REQUIRED WORK: Using the data that follows, return exactly the lines from the one that contains "s.run := by" through the one that contains "s.out := by", ends included.

SUPPLIED RECORDS Start Marker

/-! ## raiseFault: the run state, nothing else (R161) -/

@[simp] theorem raiseFault_regs (reason : FaultReason) (instr : Word) (s : State) : (raiseFault reason instr s).regs = s.regs := rfl
@[simp] theorem raiseFault_pc (reason : FaultReason) (instr : Word) (s : State) : (raiseFault reason instr s).pc = s.pc := rfl
@[simp] theorem raiseFault_cond (reason : FaultReason) (instr : Word) (s : State) : (raiseFault reason instr s).cond = s.cond := rfl
@[simp] theorem raiseFault_mem (reason : FaultReason) (instr : Word) (s : State) : (raiseFault reason instr s).mem = s.mem := rfl
@[simp] theorem raiseFault_params (reason : FaultReason) (instr : Word) (s : State) : (raiseFault reason instr s).params = s.params := rfl
@[simp] theorem raiseFault_hostIn (reason : FaultReason) (instr : Word) (s : State) : (raiseFault reason instr s).hostIn = s.hostIn := rfl
@[simp] theorem raiseFault_eofDraws (reason : FaultReason) (instr : Word) (s : State) : (raiseFault reason instr s).eofDraws = s.eofDraws := rfl
@[simp] theorem raiseFault_out (reason : FaultReason) (instr : Word) (s : State) : (raiseFault reason instr s).out = s.out := rfl
@[simp] theorem raiseFault_interruptIn (reason : FaultReason) (instr : Word) (s : State) : (raiseFault reason instr s).interruptIn = s.interruptIn := rfl
@[simp] theorem raiseFault_pending (reason : FaultReason) (instr : Word) (s : State) : (raiseFault reason instr s).pending = s.pending := rfl
@[simp] theorem raiseFault_run (reason : FaultReason) (instr : Word) (s : State) :
    (raiseFault reason instr s).run = .faulted { reason := reason, instr := instr, pc := s.pc } := rfl
@[simp] theorem raiseFault_reg (reason : FaultReason) (instr : Word) (s : State) (r : RegIx) :
    (raiseFault reason instr s).reg r = s.reg r := rfl
@[simp] theorem raiseFault_word (reason : FaultReason) (instr : Word) (s : State) (a : Word) :
    (raiseFault reason instr s).word a = s.word a := rfl

/-! ## cancel and tick -/

@[simp] theorem State.cancel_regs (s : State) : (s.cancel).regs = s.regs := rfl
@[simp] theorem State.cancel_pc (s : State) : (s.cancel).pc = s.pc := rfl
@[simp] theorem State.cancel_cond (s : State) : (s.cancel).cond = s.cond := rfl
@[simp] theorem State.cancel_mem (s : State) : (s.cancel).mem = s.mem := rfl
@[simp] theorem State.cancel_params (s : State) : (s.cancel).params = s.params := rfl
@[simp] theorem State.cancel_hostIn (s : State) : (s.cancel).hostIn = s.hostIn := rfl
@[simp] theorem State.cancel_eofDraws (s : State) : (s.cancel).eofDraws = s.eofDraws := rfl
@[simp] theorem State.cancel_out (s : State) : (s.cancel).out = s.out := rfl
@[simp] theorem State.cancel_interruptIn (s : State) : (s.cancel).interruptIn = s.interruptIn := rfl
@[simp] theorem State.cancel_run (s : State) : s.cancel.run = .cancelled := rfl
@[simp] theorem State.cancel_pending (s : State) : s.cancel.pending = none := rfl
@[simp] theorem State.cancel_reg (s : State) (r : RegIx) : s.cancel.reg r = s.reg r := rfl
@[simp] theorem State.cancel_word (s : State) (a : Word) : s.cancel.word a = s.word a := rfl

@[simp] theorem State.tick_regs (s : State) : (s.tick).regs = s.regs := by
  unfold State.tick; split <;> rfl
@[simp] theorem State.tick_pc (s : State) : (s.tick).pc = s.pc := by
  unfold State.tick; split <;> rfl
@[simp] theorem State.tick_cond (s : State) : (s.tick).cond = s.cond := by
  unfold State.tick; split <;> rfl
@[simp] theorem State.tick_mem (s : State) : (s.tick).mem = s.mem := by
  unfold State.tick; split <;> rfl
@[simp] theorem State.tick_run (s : State) : (s.tick).run = s.run := by
  unfold State.tick; split <;> rfl
@[simp] theorem State.tick_params (s : State) : (s.tick).params = s.params := by
  unfold State.tick; split <;> rfl
@[simp] theorem State.tick_hostIn (s : State) : (s.tick).hostIn = s.hostIn := by
  unfold State.tick; split <;> rfl
@[simp] theorem State.tick_eofDraws (s : State) : (s.tick).eofDraws = s.eofDraws := by
  unfold State.tick; split <;> rfl
@[simp] theorem State.tick_out (s : State) : (s.tick).out = s.out := by
  unfold State.tick; split <;> rfl
@[simp] theorem State.tick_pending (s : State) : (s.tick).pending = s.pending := by
  unfold State.tick; split <;> rfl
/-- A boundary that passes changes nothing but the countdown. -/
theorem State.tick_eq (s : State) : ∃ n, s.tick = s.setInterruptIn n := by
  unfold State.tick; split
  · exact ⟨_, rfl⟩
  · exact ⟨s.interruptIn, rfl⟩

/-- The word fetched does not depend on the countdown. -/
@[simp] theorem fetch_tick_fst (s : State) : (fetch s.tick).1 = (fetch s).1 := by
  obtain ⟨n, h⟩ := s.tick_eq
  simp [h, afterRead_setInterruptIn]

@[simp] theorem State.tick_reg (s : State) (r : RegIx) : s.tick.reg r = s.reg r := by simp [State.reg]
@[simp] theorem State.tick_word (s : State) (a : Word) : s.tick.word a = s.word a := by simp [State.word]

end Sys2Proof.Machine
end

SUPPLIED RECORDS End Marker

YOUR SOLUTION:
@[simp] theorem State.tick_run (s : State) : (s.tick).run = s.run := by
  unfold State.tick; split <;> rfl
@[simp] theorem State.tick_params (s : State) : (s.tick).params = s.params := by
  unfold State.tick; split <;> rfl
@[simp] theorem State.tick_hostIn (s : State) : (s.tick).hostIn = s.hostIn := by
  unfold State.tick; split <;> rfl
@[simp] theorem State.tick_eofDraws (s : State) : (s.tick).eofDraws = s.eofDraws := by
  unfold State.tick; split <;> rfl
@[simp] theorem State.tick_out (s : State) : (s.tick).out = s.out := by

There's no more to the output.